Je retourne attendre. Là où je suis en fait, il y a deux gars de l’ICS
déjà là et ils attendent dehors, près de la plage en papotant avec une
vingtaine de personnes. Il est 15h30. Mais qui bosse ?
Il se met à pleuvoir, mon sac dans le bateau se prend une saucée. Trop
tard, faudra que je sèche tout une fois à destination. Heureusement, tout ce
qui est électronique est soit dans une caisse étanche, soit avec moi. Mais ça
fait bien chier quand même, surtout quand tes « collègues » s’en
foutent.
Les gens me saluent, me demandent qui je suis, curiosité bienveillante
et agréable, ça va. Par contre, les questions sont souvent teintées d’un
certain degré d’alcool dans le sang. Bière, rhum, ça boit vite et bien ici.

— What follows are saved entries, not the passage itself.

-- ==== Sys2Proof/Tests/Slice0.lean ====
section
/-! SUPPORT. The model's own tests: the well-formedness checks, the decoding of written-out words, one or two steps per instruction with the
expected result of spec/95_test_vectors.md, and for each statement a witness that its hypotheses can be met. -/

namespace Sys2Proof.Tests

open Sys2Proof Sys2Proof.Machine Sys2Proof.Claim

/-! ## Small states -/

/-- The default parameters (R7), the open ones at some value. -/
def cfg0 : Config :=
  { Config.default with
    tLong := 7000, longRunning := [], bcastPermitJoin := [], pjAddrMode := 0x0F, layoutNeighbor := Config.someNeighborLayout,
    gateOrder := .oldest }

/-- A block of these parameters whose observer handles every name. -/
def blockOf (cfg : Config) : State := .construct Config.defaultTable (Config.defaultTable.map (·.name)) cfg

def s0 : State := blockOf cfg0

/-- The state after an instruction. -/
def after (i : Instr) (s : State) : State :=
  match exec i s with
  | .next t => t
  | .fault _ => s
  | .refused _ => s

/-- What an instruction answers in `s0`. -/
def answered (i : Instr) : List Response := (after i s0).ret

/-- The table entry `(UTIL, "ping", 0x10, AREQ)` of vector RE-6. -/
def pingEntry : CommandSpec := ⟨7, 0x10, "ping", .areq, [], []⟩

/-- An entry of direction SRSP, as vector RE-25 asks. -/
def pongEntry : CommandSpec := ⟨7, 0x11, "pong", .srsp, [], []⟩

def sPing : State := { s0 with cmdTable := [pingEntry, pongEntry] }

/-- The version request made (vector RE-1). -/
def requested : State := after (.request 1 "version" .nil [0]) s0

/-- A second request behind it (vector RE-20). -/
def queued : State := after (.request 1 "version" .nil [0]) requested

/-- A reset request made (vector RE-4). -/
def resetting : State := after (.request 1 "resetReq" (.cons "type" (.int 1) .nil) [0]) s0

/-- A caller's waiter for a node descriptor response (vector RE-7). -/
def waiting : State := after (.createResponseWaiter 3 5 "nodeDescReq" .nil (some 100)) s0

/-- An AWAIT held on it. -/
def awaiting : State := after (.await 0) waiting

/-- It has timed out. -/
def lapsed : State := after (.tick 100) waiting

/-- The version response of the source's vector S2, as a frame and as bytes. -/
def versionFrame : Frame := ⟨3, 1, 2, [0x02, 0x00, 0x02, 0x06, 0x03, 0x90, 0x15, 0x34, 0x01], 9, 0xDF⟩

def versionBytes : List Byte := [0xFE, 0x09, 0x61, 0x02, 0x02, 0x00, 0x02, 0x06, 0x03, 0x90, 0x15, 0x34, 0x01, 0xDF]

/-- Its payload and its object (vector CO-4). -/
def versionPayload : Fields :=
  Fields.ofList [("transportrev", .int 2), ("product", .int 0), ("majorrel", .int 2), ("minorrel", .int 6), ("maintrel", .int 3),
    ("revision", .int 20190608)]

def versionObject : CommandObject := ⟨.srsp, 1, "version", 2, versionPayload, CommandSpec.version.responseSchema, none⟩

/-- A node descriptor response with status 0 (vector RE-7), and its object. -/
def nodeFrame : Frame := ⟨3, 5, 2, [0], 1, 0x66⟩

def nodeObject : CommandObject := ⟨.srsp, 5, "nodeDescReq", 2, .cons "status" (.int 0) .nil, [.plain "status" 0], none⟩

/-- The request object of the version command (vector CO-9). -/
def versionRequest : CommandObject := ⟨.sreq, 1, "version", 2, .nil, [], none⟩

def resetRequest : CommandObject := ⟨.areq, 1, "resetReq", 0, .cons "type" (.int 1) .nil, [.plain "type" 0], none⟩

def pingRequest : CommandObject := ⟨.areq, 7, "ping", 0x10, .nil, [], none⟩

def pongRequest : CommandObject := ⟨.srsp, 7, "pong", 0x11, .nil, [], none⟩

/-- A map that is not in its canonical form. -/
def badFields : Fields := .cons "b" (.int 0) (.cons "a" (.int 0) .nil)

def badValue : Value := .record badFields

def noOpts : ReadOpts := ⟨none, none, false⟩

def withLength (n : Nat) : ReadOpts := ⟨some n, none, false⟩

/-- The bytes 0, 1, ... of the given number. -/
def ramp (n : Nat) : List Byte := (List.range n).map (BitVec.ofNat 8)

def ieee : Eui := ⟨0xAE, 0x44, 0x01, 0x12, 0x00, 0x4B, 0x12, 0x00⟩

/-! ## Well-formedness: every check refuses an ill-formed term -/

theorem test_wf_frameEncode :
    ([.frameEncode 8 0 0 [], .frameEncode 0 256 0 [], .frameEncode 0 0 256 []] : List Instr).all (fun i => !i.wf) = true := by decide

theorem test_wf_writes :
    ([.pwriteUint8 badValue [], .pwriteUint16 badValue [], .pwriteUint32 badValue [], .pwriteIeeeaddr badValue [], .pwriteBuffer badValue [], .pwriteBuffer8 badValue [], .pwriteBuffer16 badValue [],
      .pwriteBuffer18 badValue [], .pwriteBuffer32 badValue [], .pwriteBuffer42 badValue [], .pwriteBuffer100 badValue [], .pwriteListUint8 badValue [], .pwriteListUint16 badValue [], .pwriteListRoutingTable badValue [],
      .pwriteListBindTable badValue [], .pwriteListNeighborLqi badValue [], .pwriteListNetwork badValue [], .pwriteListAssocDev badValue [], .pwriteInt8 badValue [], .pwriteInt16 badValue [], .pwriteInt32 badValue []] : List Instr).all (fun i => !i.wf) = true := by
  decide

theorem test_wf_commandObject :
    ([.toFrame { zeroObject with payload := badFields }, .isResetCommand { zeroObject with payload := badFields },
      .toFrame { zeroObject with schemaUsed := [.plain "a" 0, .plain "a" 1] }, .isResetCommand { zeroObject with schemaUsed := [.plain "a" 0, .plain "a" 1] },
      .fromCommand 32 "" .nil, .fromCommand 0 "" badFields, .lookupById 32 0, .lookupById 0 256, .lookupByName 32 "",
      .fromCluster 0x10000 0 0 0 0 0 [], .fromCluster 0 0x10000 0 0 0 0 [], .fromCluster 0 0 0x10000 0 0 0 [],
      .fromCluster 0 0 0 256 0 0 [], .fromCluster 0 0 0 0 256 0 [], .fromCluster 0 0 0 0 0 256 []] : List Instr).all (fun i => !i.wf) =
      true := by
  decide

theorem test_wf_requestEngine :
    ([.request 32 "" .nil [], .request 0 "" badFields [], .request 0 "" .nil [1, 1], .createResponseWaiter 4 0 "" .nil none,
      .createResponseWaiter 0 32 "" .nil none, .createResponseWaiter 0 0 "" badFields none,
      .frameReceived { versionFrame with length := 8 }, .frameReceived { versionFrame with checksum := 0 }] : List Instr).all
        (fun i => !i.wf) = true := by
  decide

theorem test_wf_wireFrames :
    ([.framePoll 1 0 0 [] 0, .frameSreq 1 0 0 [] 0, .frameAreq 1 0 0 [] 0, .frameSrsp 1 0 0 [] 0,
      .frameReservedType 0 1 0 0 [] 0] : List Instr).all (fun i => !i.wf) = true := by
  decide

/-! ## Decoding: every constructor, from a word written out from the tables of R79 and R86 -/

theorem test_decode_frameCodec :
    decode (.op .caller 0b00000000 [.num 1, .num 2, .num 3, .bytes [4]]) = .ok (.frameEncode 1 2 3 [4]) ∧
    decode (.op .transport 0b00000001 [.bytes [7]]) = .ok (.rxPush [7]) ∧
    decode (.op .caller 0b00000010 [.bytes [7]]) = .ok (.checksum [7]) := by
  decide
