/-- `e'`, of an illegal word, overtakes the AddressError `e` of the instruction just before it (R205 (d)). -/
def Overtakes (l : Launch) (e' e : FatalError) : Prop :=
  ∃ a j w why, e = .addressError a j ∧ e' = .formatError w (j + 1#32) ∧
    w = (State.resetOf l).progWord (j + 1#32) ∧ decode w = .illegal why

/-- The pipeline in `u` has ended as `Seq` in `v` (R140): in DONE with the same registers and memory, or in ERROR
with the same error but for one that overtakes it. -/
def EndsAlike (u v : State) : Prop :=
  (u.status = .done ∧ v.status = .done ∧ u.x = v.x ∧ u.dmem = v.dmem) ∨
  ∃ e e', v.status = .error e ∧ u.status = .error e' ∧ (e' = e ∨ Overtakes u.launch e' e)

theorem EndsAlike.seq_stopped {u v : State} (h : EndsAlike u v) : v.status ≠ .running := by
  obtain ⟨-, hv, -⟩ | ⟨e, e', hv, -⟩ := h <;> simp [hv]

theorem EndsAlike.of_done {u v : State} (h : EndsAlike u v) (hv : v.status = .done) :
    u.status = .done ∧ u.x = v.x ∧ u.dmem = v.dmem := by
  obtain ⟨hu, -, hx, hd⟩ | ⟨e, e', he, -⟩ := h
  · exact ⟨hu, hx, hd⟩
  · rw [hv] at he; cases he

theorem EndsAlike.of_error {u v : State} {e : FatalError} (h : EndsAlike u v) (hv : v.status = .error e) :
    ∃ e', u.status = .error e' ∧ (e' = e ∨ Overtakes u.launch e' e) := by
  obtain ⟨-, hd, -⟩ | ⟨e₁, e', he, hu, hor⟩ := h
  · rw [hd] at hv; cases hv
  · rw [he] at hv; cases hv
    exact ⟨e', hu, hor⟩

/-- The completion cycle: nothing is in flight and `Seq` is at the end of the program (R112). -/
theorem endsAlike_completes {s : State} (hr : s.status = .running) (hc : completes s = true) :
    ∃ v, seqStep s.archView = .next v ∧ EndsAlike { s with status := .done } v := by
  simp only [completes, Bool.and_eq_true, beq_iff_eq, Bool.not_eq_true'] at hc
  obtain ⟨⟨⟨⟨hif, hid⟩, hex⟩, hmw⟩, hpc⟩ := hc
  have hwb : wbStage s = s := by simp only [wbStage, hmw]
  have hview : s.archView = s.cleared s.pc := by
    simp only [State.archView, hid, State.afterMem, hex, hwb, State.frontIndex, hif]
  have hend : (s.cleared s.pc).hasInstr (s.cleared s.pc).pc = false := hpc
  have hrun : (s.cleared s.pc).status = .running := hr
  refine ⟨{ s.cleared s.pc with status := .done }, ?_, .inl ⟨rfl, rfl, rfl, rfl⟩⟩
  rw [hview]
  simp only [seqStep, hrun, hend]
  rfl

/-- A cycle that MEM aborts: `Seq` has stopped in that AddressError (R205 (a)). -/
theorem endsAlike_memError {s u : State} {err : FatalError} (hm : memOut s = .error err)
    (hu : u.status = .error err) : ∃ v, seqStep s.archView = .next v ∧ EndsAlike u v := by
  have hv := archView_of_memOut_error hm
  exact ⟨s.archView, seqStep_stopped (by simp [hv]), .inr ⟨err, err, hv, hu, .inl rfl⟩⟩
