/-! ### The cells between two pixels (R55) -/

/-- What cell (r', c') holds before its own pixel, when the pixels of row r that `cur` has results of are done: `above` are
the results of row r - 1 (none before row 0). -/
def cellBefore (r : Nat) (above cur : List PixelOut) (r' c' : Nat) : F64 :=
  if r' = r then cellError above[c']? above[c' + 1]? (if c' = cur.length then cur.getLast? else none)
  else if r' = r + 1 then cellError cur[c']? cur[c' + 1]? none
  else posZero

/-- The cells whose pixels are still to come hold what the frame function has for them so far. -/
def CellsHold (w h r : Nat) (above cur : List PixelOut) (m : Memory) : Prop :=
  ∀ r' c', r' < h → c' < w → (r' = r ∧ cur.length ≤ c') ∨ r < r' →
    m.readWord (cellAddr w r' c') = cellBefore r above cur r' c'

section
variable {w h r : Nat} {above cur : List PixelOut} {m : Memory}

/-- Before the first pixel every cell holds +0.0. -/
theorem cellsHold_of_zero (hz : ∀ r c, r < h → c < w → m.readWord (cellAddr w r c) = posZero) :
    CellsHold w h 0 [] [] m := by
  intro r' c' hr hc _
  rw [hz r' c' hr hc, cellBefore]
  split_ifs <;> rfl

/-- The level of the next pixel is that of the frame function. -/
theorem CellsHold.readWord_current (hm : CellsHold w h r above cur m) (hr : r < h) (hc : cur.length < w) :
    m.readWord (cellAddr w r cur.length) = cellError above[cur.length]? above[cur.length + 1]? cur.getLast? := by
  rw [hm r cur.length hr hc (.inl ⟨rfl, le_rfl⟩), cellBefore, if_pos rfl, if_pos rfl]

/-- In the pixel's own row only the next cell gets a term, its last one (R55). -/
theorem cellBefore_append_ownRow (o : PixelOut) {c' : Nat} (hc : cur.length + 1 ≤ c') :
    cellBefore r above (cur ++ [o]) r c' =
      contribute (cellBefore r above cur r c') (termTo r cur.length o.terms r c') := by
  rcases Nat.eq_or_lt_of_le hc with rfl | hc
  · simp [cellBefore, termTo, cellError, contribute]
  · have h1 : c' ≠ cur.length := by omega
    have h2 : c' ≠ cur.length + 1 := by omega
    simp [cellBefore, termTo, contribute, h1, h2]

/-- In the row below, a cell gets its down term from the pixel above it and then its down-left term from the next (R55). -/
theorem cellBefore_append_nextRow (o : PixelOut) (c' : Nat) :
    cellBefore r above (cur ++ [o]) (r + 1) c' =
      contribute (cellBefore r above cur (r + 1) c') (termTo r cur.length o.terms (r + 1) c') := by
  rcases Nat.lt_trichotomy c' cur.length with hlt | rfl | hgt
  · rcases Nat.eq_or_lt_of_le (Nat.succ_le_of_lt hlt) with hnext | hnext
    · simp [cellBefore, termTo, cellError, contribute, ← hnext, Nat.succ_eq_add_one]
    · simp [cellBefore, termTo, contribute, List.getElem?_append_left, hlt, hnext, hnext.ne, hlt.ne]
  · simp [cellBefore, termTo, cellError, contribute]
  · have hlen : (cur ++ [o]).length ≤ c' := by simpa using hgt
    have h1 : c' + 1 ≠ cur.length := by omega
    simp [cellBefore, termTo, contribute, List.getElem?_eq_none hlen, List.getElem?_eq_none (Nat.le_succ_of_le hlen),
      List.getElem?_eq_none hgt.le, List.getElem?_eq_none (Nat.le_succ_of_le hgt.le), h1, hgt.ne']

Certains sont vraiment déchirés et malgré leur bonhomie, l’image du seychellois
en prend encore un coup (et ne fera que se confirmer).
Mais ce que je préfère, c’est leur conscience environnementale ;
nulle. Le bord du mini-market est jonché de capsules de bières, mégots et
autres petits emballages plastiques. Quand les gars de l’ICS y vont de leur
coup de main envers mère nature, là, je me dis qu’on a visé très haut l’absence
d’éducation à la conscience environnementale (ne vous inquiétez pas, ils
boivent aussi). Comment aider un pays à faire des progrès environnementaux
quand même les personnes exerçant des métiers de protection de la nature chient
dans les nids de tortues qu’ils surveillent ? C’est une métaphore, stricto
sensu, ils ne le font pas, enfin je crois. Bref, il y a du boulot !
Ensuite, nous partons enfin pour Aride, à bord de notre bateau. Ah mais
c’est un gros pneumatique à moteur. Ah mais on en a pour 45 minutes (faut, ça a
duré moins mais vrai, ça a bien fait 45 minutes vu qu’on a fait demi-tour après
5 minutes pour récupérer un sac, tenter plutôt. Oui, on a fait demi-tour pour rien).
Ah mais c’est long quand même pour rester sur ce petit truc en toute sécurité.
La sécurité, tu l’oublies. Les instructions, tu les oublies. La
politesse, tu l’oublies. Quand on te signe du doigt, limite siffle, pour te
signaler que c’est le moment de rejoindre le bateau, moi les gars, j’attends au
moins qu’on me parle et que j’ai les instructions à voix haute (j’ai attendu et
j’ai eu). On te file un gilet de sauvetage sans spécialement préciser de le
mettre, ni comment ; bon, normalement, t’es pas con, vu la situation, tu
sens bien qu’il faut le mettre et tu devines qu’il faut bien tout serrer. Par
contre sur le bateau, on ne t’explique pas comment bien t’accrocher au bateau et là, je
pense qu’à certains passages, plus d’un aurait vraiment volé un court instant.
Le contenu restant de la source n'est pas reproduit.